**DATA TO EXAMINE**
%%

theorem wit_CommitDeadlines :
    (∃ (s : State) (i : Fin 64) (d : Nat × List Nat), (s.pwr.plane = true ∨ (strOf s i.val).enabled = false) ∧ (strOf s
      i.val).cfg.kind ≠ 6 ∧ nextDeadline s i.val = some d) ∧
    (∃ (s : State) (i : Fin 64) (x : Nat) (xs : List Nat), (s.pwr.plane = true ∨ (strOf s i.val).enabled = false) ∧ (strOf s
      i.val).cfg.kind = 6 ∧ entryStamps (strOf s i.val) = x :: xs) ∧
    (∃ (s : State) (i : Fin 64), (strOf s i.val).enabled = true ∧ s.pwr.plane = false) ∧
    (∃ (st : Stream) (w : Word32), balanced st.cnt = true ∧ (w.st = .early ∨ w.st = .absent ∨ (∃ cz, w.st = .dueF cz) ∨ ∃ cz,
      w.st = .dueD cz)) :=
  ⟨⟨{ base with str.s := [(63, { cfg := { slots := [0] }, due := [2], stopAt := some 5 })] }, 63, (79872, [0]), Or.inr rfl,
    by decide, by decide⟩,
   ⟨{ base with str.s := [(63, { cfg := { kind := 6 }, held := [(7, 0, [])] })] }, 63, 7, [], Or.inr rfl, rfl, rfl⟩,
   ⟨{ base with str.s := [(63, { enabled := true })] }, 63, rfl, rfl⟩,
   ⟨{ cnt := { p := 2, m := 1, a := 1 } }, { st := .dueF 3 }, rfl, Or.inr (Or.inr (Or.inl ⟨3, rfl⟩))⟩⟩

theorem wit_BlocksStoredAndSent :
    (∃ (s : State) (i : Fin 64) (b : Block), (strOf s i.val).blocks.find? (fun b => !b.coded) = some b) ∧
    (∃ (s : State) (i : Fin 64), (∀ b ∈ (strOf s i.val).blocks, b.coded = true)) ∧
    (∃ (s : State) (i : Fin 64) (r : Nat) (a : BitVec 128) (b : Block) (rest : List Block), (strOf s i.val).blocks = b ::
      rest ∧ b.coded = true ∧ destRoles (strOf s i.val).cfg = [r] ∧ (tget b.dst r {}).sent = none ∧ (tget b.dst r {}).acked =
      false ∧ roleAddr s r = some a) ∧
    (∃ (s : State) (i : Fin 64), (∀ b ∈ (strOf s i.val).blocks, b.coded = false ∨ ∀ r ∈ destRoles (strOf s i.val).cfg, (tget
      b.dst r {}).sent.isSome = true ∨ (tget b.dst r {}).acked = true)) :=
  ⟨⟨{ base with str.s := [(63, { blocks := [blk] })] }, 63, blk, rfl⟩,
   ⟨sentS none, 63, by decide⟩,
   ⟨sentS none, 63, 1, onA, { blk with coded := true, dst := [(1, { sent := none })] }, [], rfl, rfl, rfl, rfl, rfl,
     by decide +kernel⟩,
   ⟨sentS (some 100), 63, by decide⟩⟩

theorem wit_RetransmissionAndAcks :
    (∃ (s : State) (i : Fin 64) (seq : Nat) (r : Fin 2) (t0 : Nat) (x : Nat) (a : BitVec 128) (b : Block), (strOf s
      i.val).blocks.find? (fun b => b.coded && b.seq == BitVec.ofNat 32 seq) = some b ∧ (tget b.dst r.val {}).sent = some x ∧
      roleAddr s r.val = some a ∧ (tget b.dst r.val {}).acked = false ∧ bit (strOf s i.val).cfg.dest r.val = true ∧ x +
      (strOf s i.val).cfg.rto * 204800 ≤ t0) ∧
    (∃ (s : State) (i : Fin 64) (seq : Nat) (r : Fin 2) (t0 : Nat) (x : Nat) (a : BitVec 128) (b : Block), (strOf s
      i.val).blocks.find? (fun b => b.coded && b.seq == BitVec.ofNat 32 seq) = some b ∧ (tget b.dst r.val {}).sent = some x ∧
      roleAddr s r.val = some a ∧ (tget b.dst r.val {}).acked = false ∧ bit (strOf s i.val).cfg.dest r.val = true ∧ t0 < x +
      (strOf s i.val).cfg.rto * 204800) ∧
    (∃ (s : State) (d : Dgram), s.pwr.llTakeover = false ∧ ackOk s d = true) ∧
    (∃ (s : State) (d : Dgram), s.pwr.llTakeover = false ∧ hmacTag (keyOf s (collOf s (rd d.body 3 1)).cfg.keyId)
      (d.body.take 24) ≠ d.body.drop 24) ∧
    (∃ (s : State), s.pwr.llTakeover = true ∧ s.str.keptAcks.length < 1024) :=
  ⟨⟨sentS (some 100), 63, 5, 1, 4096100, 100, onA, { blk with coded := true, dst := [(1, { sent := some 100 })] }, rfl, rfl,
    by decide +kernel, rfl, rfl, by decide⟩,
   ⟨sentS (some 100), 63, 5, 1, 4096099, 100, onA, { blk with coded := true, dst := [(1, { sent := some 100 })] }, rfl, rfl,
     by decide +kernel, rfl, rfl, by decide⟩,
   ⟨sentS (some 100), ackD, rfl, ackD_ok⟩,
   ⟨base, { port := 0, body := [] }, rfl, hmacTag_ne _ _ _ (by decide)⟩,
   ⟨{ base with pwr.llTakeover := true }, rfl, by decide⟩⟩

theorem wit_ReductionIntervals :
    (∃ (s : State) (j : Nat) (a : Nat) (r : RedInst), redAt s j = some r ∧ (r.kind = 4 ∨ r.kind = 5) ∧ r.runs = [(a, none)] ∧
      r.cuts = [] ∧ (r.intv + 1) * r.period ≤ s.tb.tick ∧ fnOut s fnRed = false ∧ (n0 ((r.intv + 1) * r.period) (rateRefs
      r.rate) ≤ r.nextIn ∨ (n0 ((r.intv + 1) * r.period) (rateRefs r.rate) - 1) * rateRefs r.rate + latency s r.slot ≤
      s.now)) ∧
    (∃ (s : State) (j : Nat) (r : RedInst), redAt s j = some r ∧ s.tb.tick < (r.intv + 1) * r.period) :=
  ⟨⟨{ base with str.red := [red0], tb.tick := 1 }, 0, 0, red0, rfl, Or.inl rfl, rfl, rfl, by decide, rfl, Or.inl (by decide)⟩,
   ⟨{ base with str.red := [red0] }, 0, red0, rfl, by decide⟩⟩

theorem wit_TriggerEvaluations :
    (∃ (s : State) (g : Fin 8) (t0 : Nat), (grpOf s g.val).armed = true ∧ evalReady { s with now := max s.now t0 } (grpOf s
      g.val).cfg (grpOf s g.val).next = true ∧ (grpOf s g.val).stopAt = none) ∧
    (∃ (s : State) (g : Fin 8) (t0 : Nat), ((grpOf s g.val).armed = false ∨ evalReady { s with now := max s.now t0 } (grpOf s
      g.val).cfg (grpOf s g.val).next = false)) :=
  ⟨⟨{ base with trg.grp := [(7, { armed := true, next := 1 })] }, 7, 5000, rfl, rfl, rfl⟩,
   ⟨base, 7, 0, Or.inl rfl⟩⟩

theorem wit_GroupMessages :
    (∃ (s : State) (d : Dgram), hmacTag (keyOf s (rd d.body 2 1)) (d.body.take 48) ≠ d.body.drop 48) ∧
    (∃ (s : State) (d : Dgram), trigTagOk s 0x10 d.body = true ∧ (BitVec.ofNat 16 (rd d.body 8 2), BitVec.ofNat 32 (rd d.body
      12 4)) ∈ s.trg.handled) ∧
    (∃ (s : State) (d : Dgram) (g : Nat), trigTagOk s 0x10 d.body = true ∧ g ∈ netGroups s (rd d.body 4 4) 1 ∧ rd d.body 8 2
      ≠ hubNo s ∧ (BitVec.ofNat 16 (rd d.body 8 2), BitVec.ofNat 32 (rd d.body 12 4)) ∉ s.trg.handled) ∧
    (∃ (s : State) (d : Dgram) (arm : Bool), s.pwr.fwUp = true ∧ trigTagOk s (if arm then 0x11 else 0x12) d.body = true ∧ rd
      d.body 8 2 ≠ hubNo s) ∧
    (∃ (s : State), s.pwr.fwUp = false) ∧
    (∃ (s : State) (d : Dgram), s.pwr.fwUp = true ∧ hmacTag (keyOf s (rd d.body 2 1)) (d.body.take 48) ≠ d.body.drop 48) :=
  ⟨⟨base, { port := 0, body := [] }, hmacTag_ne _ _ _ (by decide)⟩,
   ⟨{ base with trg.handled := [(1, 0)] }, trigD 0x10 1, trigD_ok 0x10 1 (by decide), by decide⟩,
   ⟨{ base with trg.grp := [(3, { defd := true, cfg := { nflags := 2 } })] }, trigD 0x10 1, 3, trigD_ok 0x10 1 (by decide),
     by decide, by decide, nofun⟩,
   ⟨base, trigD 0x11 1, true, rfl, trigD_ok 0x11 1 (by decide), by decide⟩,
   ⟨State.reset, rfl⟩,
   ⟨base, { port := 0, body := [] }, rfl, hmacTag_ne _ _ _ (by decide)⟩⟩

%%

Above are records; repeat only the lines starting at the line with "w.st = .dueD" and ending at the line with "7, [], Or.inr", exactly as they appear, both included.

**EXERCISE ANSWER**
      w.st = .dueD cz)) :=
  ⟨⟨{ base with str.s := [(63, { cfg := { slots := [0] }, due := [2], stopAt := some 5 })] }, 63, (79872, [0]), Or.inr rfl,
    by decide, by decide⟩,
   ⟨{ base with str.s := [(63, { cfg := { kind := 6 }, held := [(7, 0, [])] })] }, 63, 7, [], Or.inr rfl, rfl, rfl⟩,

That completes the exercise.